Martin is a budget-friendly market in the South with a small but investable metro of 50,000. At a 5.34% estimated cap rate, this is a moderate market where rents of $1,080/mo lag behind home prices. With a median home price of $180,000 and steady population growth supports long-term rental demand, Martin offers opportunities for investors who source deals carefully.
Market data powered by Zillow Home Value Index (ZHVI) and Zillow Observed Rent Index (ZORI) · Updated Feb 2026
Martin's 0.6% rent-to-price ratio is well below the 1% rule. At median prices of $180,000, the $1,080/mo rent produces only $801/mo in NOI. Investors here need to target below-median properties or pursue value-add strategies to make the numbers work.
At current rates, a 20% down conventional loan ($36K at 7%) would result in approximately $-157/mo cash flow — negative at median prices. Larger down payments, seller financing, or buying 15–25% below median are strategies to turn the numbers positive.

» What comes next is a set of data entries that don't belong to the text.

/-- A whole atomic frame from a frame boundary: the header is taken, the payload buffered, and the frame completed by
its last byte (R147 to R150, R157). -/
theorem State.feed_atomic_frame {s : State} {c : Nat} (hc : s.hasCtx c = true) (hb : (s.ctx c).atBoundary = true)
    (hm : (s.ctx c).pbuf.wf = true) {tw lw : Width} {t : U62} {p : List Byte} (ht : t.toNat < 2 ^ tw.valueBits)
    (hl : p.length < 2 ^ lw.valueBits) (hr : isReserved s.cfg t.toNat = false) (hk : kindOf s.cfg t.toNat ≠ .data)
    (hbuf : inBuffer s.cfg p.length = true) :
    ∃ st, s.feed c (frameBytes tw t.toNat lw p) = armState s c
      (let r := parsePayload s.cfg Config.adapter.decompress t p
       match r.outcome with
       | .ok f => .ok { ctx := frameTaken (s.ctx c) t p, events := [.frame f], calls := r.calls, raised := none }
       | .err cause => .ok { ctx := { frameTaken (s.ctx c) t p with state := st }, events := [], calls := r.calls,
                             raised := some cause }
       | .noParser => .error (.noPayloadParser t)) := by
  have hl62 : p.length < 2 ^ 62 := Nat.lt_of_lt_of_le hl lw.valueBits_le
  have hn : (BitVec.ofNat 62 p.length).toNat = p.length := toNat_ofNat_62 hl62
  have hcomplete : ∀ d : Ctx, d.flen = BitVec.ofNat 62 p.length → d.ftype = t → d.pbuf = stored (s.ctx c).pbuf 0 p →
      ({ d with state := .awaitingType } : Ctx) = frameTaken (s.ctx c) t p →
      completeAtomic s.cfg Config.adapter.decompress d =
        match (parsePayload s.cfg Config.adapter.decompress t p).outcome with
        | .ok f => .ok { ctx := frameTaken (s.ctx c) t p, events := [.frame f],
                         calls := (parsePayload s.cfg Config.adapter.decompress t p).calls, raised := none }
        | .err cause => .ok { ctx := d, events := [], calls := (parsePayload s.cfg Config.adapter.decompress t p).calls,
                              raised := some cause }
        | .noParser => .error (.noPayloadParser t) := by
    intro d hflen hft hpb htaken
    have hread : Ctx.memRead s.cfg d d.flen.toNat = .ok p := by
      rw [hflen]
      simp only [Ctx.memRead, hn, hbuf, if_true, hpb, slice_stored hm]
    simp only [completeAtomic, hread]
    rw [htaken, hft] <;>
    cases (parsePayload s.cfg Config.adapter.decompress t p).outcome <;> rfl
  have hlen := State.feed_length (s := s) (d := s.ctx c) hc t.isLt lw p.length hl
  rw [if_neg hk] at hlen
  rw [State.feed_frameBytes hc hb ht hr, hlen]
  have htt : BitVec.ofNat 62 t.toNat = t := by simp
  cases hp : p with
  | nil =>
    subst hp
    refine ⟨.awaitingLength, ?_⟩
    have hz : BitVec.ofNat 62 ([] : List Byte).length = 0 := rfl
    have hd : armLengthAtomic s.cfg Config.adapter.decompress
        { typeTaken (s.ctx c) t.toNat with viRem := 0, viAcc := BitVec.ofNat 62 ([] : List Byte).length }
        (BitVec.ofNat 62 ([] : List Byte).length) = completeAtomic s.cfg Config.adapter.decompress
          (lengthTaken (typeTaken (s.ctx c) t.toNat) (BitVec.ofNat 62 ([] : List Byte).length)) := by
      unfold armLengthAtomic
      rw [hn, if_pos hbuf, if_pos hz]
      rfl
    rw [hd, hcomplete (lengthTaken (typeTaken (s.ctx c) t.toNat) (BitVec.ofNat 62 ([] : List Byte).length)) rfl htt rfl
      (by simp [lengthTaken, typeTaken, frameTaken, stored])]
    simp only [State.feed_nil]
    cases (parsePayload s.cfg Config.adapter.decompress t []).outcome <;>
      simp [armState, armEvents, frameTaken, lengthTaken, typeTaken, stored]
  | cons x xs =>
    rw [← hp]
    have hne : p ≠ [] := by rw [hp]; simp
    refine ⟨.awaitingPayload, ?_⟩
    have hz : BitVec.ofNat 62 p.length ≠ 0 := by
      intro h0
      have := congrArg BitVec.toNat h0
      rw [hn, hp] at this
      simp at this
    have hd : armLengthAtomic s.cfg Config.adapter.decompress
        { typeTaken (s.ctx c) t.toNat with viRem := 0, viAcc := BitVec.ofNat 62 p.length } (BitVec.ofNat 62 p.length)
        = .ok (.quiet { lengthTaken (typeTaken (s.ctx c) t.toNat) (BitVec.ofNat 62 p.length) with
            state := .awaitingPayload }) := by
      simp only [armLengthAtomic, hn, hbuf, if_true, hz, if_false, lengthTaken]
    rw [hd]
    simp only [armState, State.applyArm_quiet]
    have hself := State.ctx_setCtx_self s c { lengthTaken (typeTaken (s.ctx c) t.toNat) (BitVec.ofNat 62 p.length) with
            state := .awaitingPayload } ((s.hasCtx_iff c).mp hc)
    rw [State.feed_atomic_payload p _ (by simpa using hc) (by rw [hself])
      (by rw [hself]; simpa [lengthTaken, typeTaken] using hk) (by rw [hself]; simp only [lengthTaken]; exact hn) hne
      (by rw [hself]; simpa [lengthTaken] using hbuf), hself]
    rw [State.setCtx_cfg, hcomplete _ rfl htt (by simp [lengthTaken, typeTaken])
      (by simp [lengthTaken, typeTaken, frameTaken])]
    cases (parsePayload s.cfg Config.adapter.decompress t p).outcome <;>
      simp [armState, armEvents, Arm.quiet, frameTaken, lengthTaken, typeTaken]

/-- A whole Data frame from a frame boundary: every payload byte forwarded (R148, R151). -/
theorem State.feed_data_frame {s : State} {c : Nat} (hc : s.hasCtx c = true) (hb : (s.ctx c).atBoundary = true)
    {tw lw : Width} {t : U62} {p : List Byte} (ht : t.toNat < 2 ^ tw.valueBits) (hl : p.length < 2 ^ lw.valueBits)
    (hr : isReserved s.cfg t.toNat = false) (hk : kindOf s.cfg t.toNat = .data) :
    s.feed c (frameBytes tw t.toNat lw p) = .ok ((s.setCtx c (dataTaken (s.ctx c) t p.length)).emit c
        (.dataStart (BitVec.ofNat 62 p.length) :: p.map Event.dataByte ++ [.dataEnd]),
      .dataStart (BitVec.ofNat 62 p.length) :: p.map Event.dataByte ++ [.dataEnd]) := by
  have hl62 : p.length < 2 ^ 62 := Nat.lt_of_lt_of_le hl lw.valueBits_le
  have hn : (BitVec.ofNat 62 p.length).toNat = p.length := toNat_ofNat_62 hl62
  have htt : BitVec.ofNat 62 t.toNat = t := by simp
  have hlen := State.feed_length (s := s) (d := s.ctx c) hc t.isLt lw p.length hl
  rw [if_pos hk] at hlen
  rw [State.feed_frameBytes hc hb ht hr, hlen]
  cases hp : p with
  | nil =>
    have hz : BitVec.ofNat 62 ([] : List Byte).length = 0 := rfl
    simp only [hz, armLengthData, if_true, armState, State.applyArm_emits, State.feed_nil]
    simp [armEvents, Arm.emits, dataTaken, typeTaken, htt]
  | cons x xs =>
    rw [← hp]
    have hne : p ≠ [] := by rw [hp]; simp
    have hz : BitVec.ofNat 62 p.length ≠ 0 := by
      intro h0
      have := congrArg BitVec.toNat h0
      rw [hn, hp] at this
      simp at this
    simp only [armLengthData, hz, if_false, armState, State.applyArm_emits]
    have hself : ((s.setCtx c { typeTaken (s.ctx c) t.toNat with
          viRem := 0, viAcc := BitVec.ofNat 62 p.length, flen := BitVec.ofNat 62 p.length,
          prem := BitVec.ofNat 62 p.length, pcnt := 0, state := .awaitingPayload }).emit c
            [.dataStart (BitVec.ofNat 62 p.length)]).ctx c = { typeTaken (s.ctx c) t.toNat with
          viRem := 0, viAcc := BitVec.ofNat 62 p.length, flen := BitVec.ofNat 62 p.length,
          prem := BitVec.ofNat 62 p.length, pcnt := 0, state := .awaitingPayload } :=
      State.ctx_setCtx_self s c _ ((s.hasCtx_iff c).mp hc)
    rw [State.feed_data_payload p _ (by simpa [State.hasCtx] using hc) (by rw [hself])
      (by rw [hself]; simpa [typeTaken] using hk) (by rw [hself]; exact hn) hne, hself]
    simp [armEvents, Arm.emits, State.emit, State.setCtx, List.set_set, dataTaken, typeTaken, htt]

end Sys2Proof.Machine
end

With 1.6% annual population growth paired with 3.1% home appreciation, Martin offers a rare combination of current cash flow and future equity upside. The 13.9x gross rent multiplier suggests the market hasn't fully priced in this growth trajectory.

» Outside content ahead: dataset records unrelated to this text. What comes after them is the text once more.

-- ==== Sys2Proof/Laws/Payload.lean ====
section
/-! SUPPORT. The payload parsers, as the layouts of R92, R96 and R100 and nothing else (R164 to R170). -/

namespace Sys2Proof.Machine

open Sys2Proof.Safety

theorem ofNat_toNat_62 (v : U62) : BitVec.ofNat 62 v.toNat = v := by simp

/-- A payload that is exactly one VarInt. -/
theorem parseSingle_viEncAt {w : Width} {v : U62} (h : w.fits v.toNat = true) :
    parseSingle (viEncAt w v.toNat) = some v := by
  have hd := viDec_viEncAt w v.toNat [] (fits_iff.mp h)
  rw [List.append_nil] at hd
  simp [parseSingle, hd]

/-- Any other payload. -/
theorem parseSingle_none {p : List Byte} (h : ∀ (w : Width) (v : U62), w.fits v.toNat = true → p ≠ viEncAt w v.toNat) :
    parseSingle p = none := by
  unfold parseSingle
  split
  · rfl
  · rename_i v w hd
    split
    · rename_i hw
      have hv := viDec_lt hd
      have hn : (BitVec.ofNat 62 v).toNat = v := by
        rw [BitVec.toNat_ofNat, Nat.mod_eq_of_lt (viDec_lt_62 hd)]
      have he := viEncAt_of_viDec hd
      rw [hw, List.drop_length, List.append_nil] at he
      exact absurd (by rw [hn]; exact he) (h w (BitVec.ofNat 62 v) (by rw [hn]; exact fits_iff.mpr hv))
    · rfl

/-- A payload that partitions into pairs, in any widths. -/
theorem parseEntries_entriesBytes : ∀ (es : List (Width × U62 × Width × U62)) (fuel : Nat), entriesFit es = true →
    (entriesBytes es).length ≤ fuel → parseEntries fuel (entriesBytes es) = some (entriesOf es) := by
  intro es
  induction es with
  | nil => intro fuel _ _; cases fuel <;> rfl
  | cons e es ih =>
    obtain ⟨w1, ident, w2, val⟩ := e
    intro fuel hfit hlen
    simp only [entriesFit, List.all_cons, Bool.and_eq_true] at hfit
    obtain ⟨⟨h1, h2⟩, h3⟩ := hfit
    have hp1 := w1.bytes_pos
    have hp2 := w2.bytes_pos
    simp only [entriesBytes, List.length_append, viEncAt_length] at hlen
    obtain ⟨fuel, rfl⟩ : ∃ n, fuel = n + 1 := ⟨fuel - 1, by omega⟩
    have hd1 := viDec_viEncAt w1 ident.toNat (viEncAt w2 val.toNat ++ entriesBytes es) (fits_iff.mp h1)
    have hd2 := viDec_viEncAt w2 val.toNat (entriesBytes es) (fits_iff.mp h2)
    have hr1 := drop_viEncAt w1 ident.toNat (viEncAt w2 val.toNat ++ entriesBytes es)
    have hr2 := drop_viEncAt w2 val.toNat (entriesBytes es)
    have hih := ih fuel h3 (by omega)
    simp only [entriesBytes, List.append_assoc]
    cases hb : viEncAt w1 ident.toNat ++ (viEncAt w2 val.toNat ++ entriesBytes es) with
    | nil => rw [hb] at hd1; simp [viDec] at hd1
    | cons b p =>
      rw [hb] at hd1 hr1
      simp only [parseEntries, hd1, hr1, hd2, hr2, hih, ofNat_toNat_62, entriesOf, List.map_cons]

/-- What the loop accepts partitions into pairs. -/
theorem entriesBytes_of_parseEntries : ∀ (fuel : Nat) (p : List Byte) (es : List (U62 × U62)),
    parseEntries fuel p = some es → ∃ ws, entriesFit ws = true ∧ p = entriesBytes ws ∧ es = entriesOf ws := by
  intro fuel
  induction fuel with
  | zero =>
    intro p es h
    cases p with
    | nil => simp only [parseEntries, Option.some.injEq] at h; exact ⟨[], rfl, rfl, h.symm⟩
    | cons b p => simp [parseEntries] at h
  | succ fuel ih =>
    intro p es h
    cases p with
    | nil => simp only [parseEntries, Option.some.injEq] at h; exact ⟨[], rfl, rfl, h.symm⟩
    | cons b p =>
      simp only [parseEntries] at h
      split at h
      · cases h
      · rename_i ident w1 hd1
        split at h
        · cases h
        · rename_i val w2 hd2
          split at h
          · cases h
          · rename_i es' hes
            cases h
            obtain ⟨ws, hf, hp, he⟩ := ih _ _ hes
            have hn1 : (BitVec.ofNat 62 ident).toNat = ident := by
              rw [BitVec.toNat_ofNat, Nat.mod_eq_of_lt (viDec_lt_62 hd1)]
            have hn2 : (BitVec.ofNat 62 val).toNat = val := by
              rw [BitVec.toNat_ofNat, Nat.mod_eq_of_lt (viDec_lt_62 hd2)]
            refine ⟨(w1, BitVec.ofNat 62 ident, w2, BitVec.ofNat 62 val) :: ws, ?_, ?_, ?_⟩
            · simp only [entriesFit, List.all_cons, Bool.and_eq_true, hn1, hn2]
              exact ⟨⟨fits_iff.mpr (viDec_lt hd1), fits_iff.mpr (viDec_lt hd2)⟩, hf⟩
            · rw [entriesBytes, hn1, hn2, ← hp, List.append_assoc, ← viEncAt_of_viDec hd2, ← viEncAt_of_viDec hd1]
            · simp [entriesOf, he]

/-! `parse_payload` by kind. -/

theorem parsePayload_field {k : Config} {dec : List Byte → Option FieldList} {t : U62} {p : List Byte}
    {mk : U62 → Frame 62}
    (h : (kindOf k t.toNat = .cancelPush ∧ mk = .cancelPush) ∨ (kindOf k t.toNat = .goAway ∧ mk = .goAway) ∨
      (kindOf k t.toNat = .maxPushId ∧ mk = .maxPushId)) : parsePayload k dec t p = parseField mk p := by
  rcases h with ⟨h, rfl⟩ | ⟨h, rfl⟩ | ⟨h, rfl⟩ <;> simp only [parsePayload, h]

theorem parsePayload_settings {k : Config} {dec : List Byte → Option FieldList} {t : U62} {p : List Byte}
    (h : kindOf k t.toNat = .settings) : parsePayload k dec t p = parseSettings p := by simp only [parsePayload, h]

theorem parsePayload_headers {k : Config} {dec : List Byte → Option FieldList} {t : U62} {p : List Byte}
    (h : kindOf k t.toNat = .headers) : parsePayload k dec t p = parseBlock dec .headers p := by
  simp only [parsePayload, h]

theorem parsePayload_pushPromise {k : Config} {dec : List Byte → Option FieldList} {t : U62} {p : List Byte}
    (h : kindOf k t.toNat = .pushPromise) : parsePayload k dec t p = parsePushPromise dec p := by
  simp only [parsePayload, h]

theorem parsePayload_unknown {k : Config} {dec : List Byte → Option FieldList} {t : U62} {p : List Byte}
    (h : kindOf k t.toNat = .unknown) : parsePayload k dec t p = { calls := [], outcome := .ok (.unknown t p) } := by
  simp only [parsePayload, h]

end Sys2Proof.Machine
end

Pre-filled with Martin medians. Adjust to match a specific property.
Factor in financing to see your actual return on invested capital in Martin.
Martin, TN has a population of 50,000 and has been growing at 1.6% annually — above the national average, suggesting steady demand pressure on housing. The median home price of $180,000 paired with median rents of $1,080/mo produces an estimated cap rate of 5.34%.

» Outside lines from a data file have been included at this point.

/-- A term's encoding is its bytes, and its fields are encodable. -/
theorem WireTerm.encode_eq {k : Config} {c : Nat} {i : Instr} {mk : List Byte → Slot} {bs : List Byte}
    (h : WireTerm k c i mk bs) : encode k i = mk bs ∧ i.encodable k = true := by
  cases h with
  | varint w v hv => exact varintInstr_spec k c hv
  | reserved tw t ht hk => exact reservedInstr_spec c ht hk
  | frame tw t lw p kd hfit hk hne => exact frameInstr_spec c hfit hk hne

theorem WireTerm.slotBytes_eq {k : Config} {c : Nat} {i : Instr} {mk : List Byte → Slot} {bs : List Byte}
    (h : WireTerm k c i mk bs) (xs : List Byte) : slotBytes (mk xs) = some (c, xs) := by
  cases h <;> rfl

/-- The context a wire-level term names is the one its bytes are for. -/
theorem WireTerm.context_eq {k : Config} {c : Nat} {i : Instr} {mk : List Byte → Slot} {bs : List Byte}
    (h : WireTerm k c i mk bs) : i.context? = some c := by
  obtain ⟨henc, -⟩ := h.encode_eq
  cases h with
  | varint => exact (exec_wire (.inl henc)).1
  | reserved => exact (exec_wire (.inr henc)).1
  | frame => exact (exec_wire (.inr henc)).1

/-! The decoder on a term's bytes, whatever follows them. -/

theorem decodeVarint_viEncAt (c : Nat) {w : Width} {v : Nat} (hv : w.fits v = true) (rest : List Byte) :
    decodeVarint c (viEncAt w v ++ rest) = .ok (varintInstr c w v, rest) := by
  simp [decodeVarint, viDec_viEncAt w v rest (fits_iff.mp hv)]

theorem decodeFrame_reserved {k : Config} (c : Nat) {tw : Width} {t : Nat} (ht : tw.fits t = true)
    (hk : kindOf k t = .reserved) (rest : List Byte) :
    decodeFrame k c (viEncAt tw t ++ rest) = .ok (reservedInstr c tw t, rest) := by
  simp [decodeFrame, viDec_viEncAt tw t rest (fits_iff.mp ht), hk]

theorem decodeFrame_frameBytes {k : Config} (c : Nat) {tw lw : Width} {t : Nat} {p : List Byte}
    (hfit : frameFits tw lw t p = true) (hne : kindOf k t ≠ .reserved) (rest : List Byte) :
    decodeFrame k c (frameBytes tw t lw p ++ rest) = .ok (frameInstr c tw t lw p (kindOf k t), rest) := by
  simp only [frameFits, Bool.and_eq_true, fits_iff] at hfit
  obtain ⟨ht, hl⟩ := hfit
  have htype := viDec_viEncAt tw t (viEncAt lw p.length ++ (p ++ rest)) ht
  have hlen := viDec_viEncAt lw p.length (p ++ rest) hl
  simp [decodeFrame, decodeBody, frameBytes, htype, hlen, hne]

theorem WireTerm.decode_append {k : Config} {c : Nat} {i : Instr} {mk : List Byte → Slot} {bs : List Byte}
    (h : WireTerm k c i mk bs) (rest : List Byte) :
    decode k (mk (bs ++ rest)) = .ok (i, if rest.isEmpty then none else some (mk rest)) := by
  cases h with
  | varint w v hv => simp only [decode, decodeVarint_viEncAt c hv]
  | reserved tw t ht hk => simp only [decode, decodeFrame_reserved c ht hk]
  | frame tw t lw p kd hfit hk hne =>
    subst hk
    simp only [decode, decodeFrame_frameBytes c hfit hne]

/-! What the decoder accepts is a term and what follows it. -/

theorem decodeVarint_ok {k : Config} {c : Nat} {bytes rest : List Byte} {i : Instr}
    (h : decodeVarint c bytes = .ok (i, rest)) : ∃ bs, WireTerm k c i (.varint c) bs ∧ bytes = bs ++ rest := by
  unfold decodeVarint at h
  split at h
  · cases h
  · rename_i v w hd
    cases h
    exact ⟨viEncAt w v, .varint w v (fits_iff.mpr (viDec_lt hd)), viEncAt_of_viDec hd⟩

Property taxes at 0.65% are well below the national average of ~1.1%, providing a meaningful cash flow advantage many investors overlook. The vacancy rate of 5.7% is moderate and within normal parameters for a healthy rental market.
At a price-to-income ratio of 3.3x, homes cost about 3.3 times the local median income of $53,744. This relatively affordable ratio suggests a deep pool of renters who find buying out of reach, supporting rental demand. Home values have appreciated at roughly 3.1% annually. Steady appreciation means total returns will be primarily cash flow-driven — the more sustainable model for long-term wealth building.
Bottom line: Martin presents moderate opportunities. Cap rates near 5.34% mean deals need careful sourcing — look for value-add rehabs or emerging neighborhoods where rents are climbing.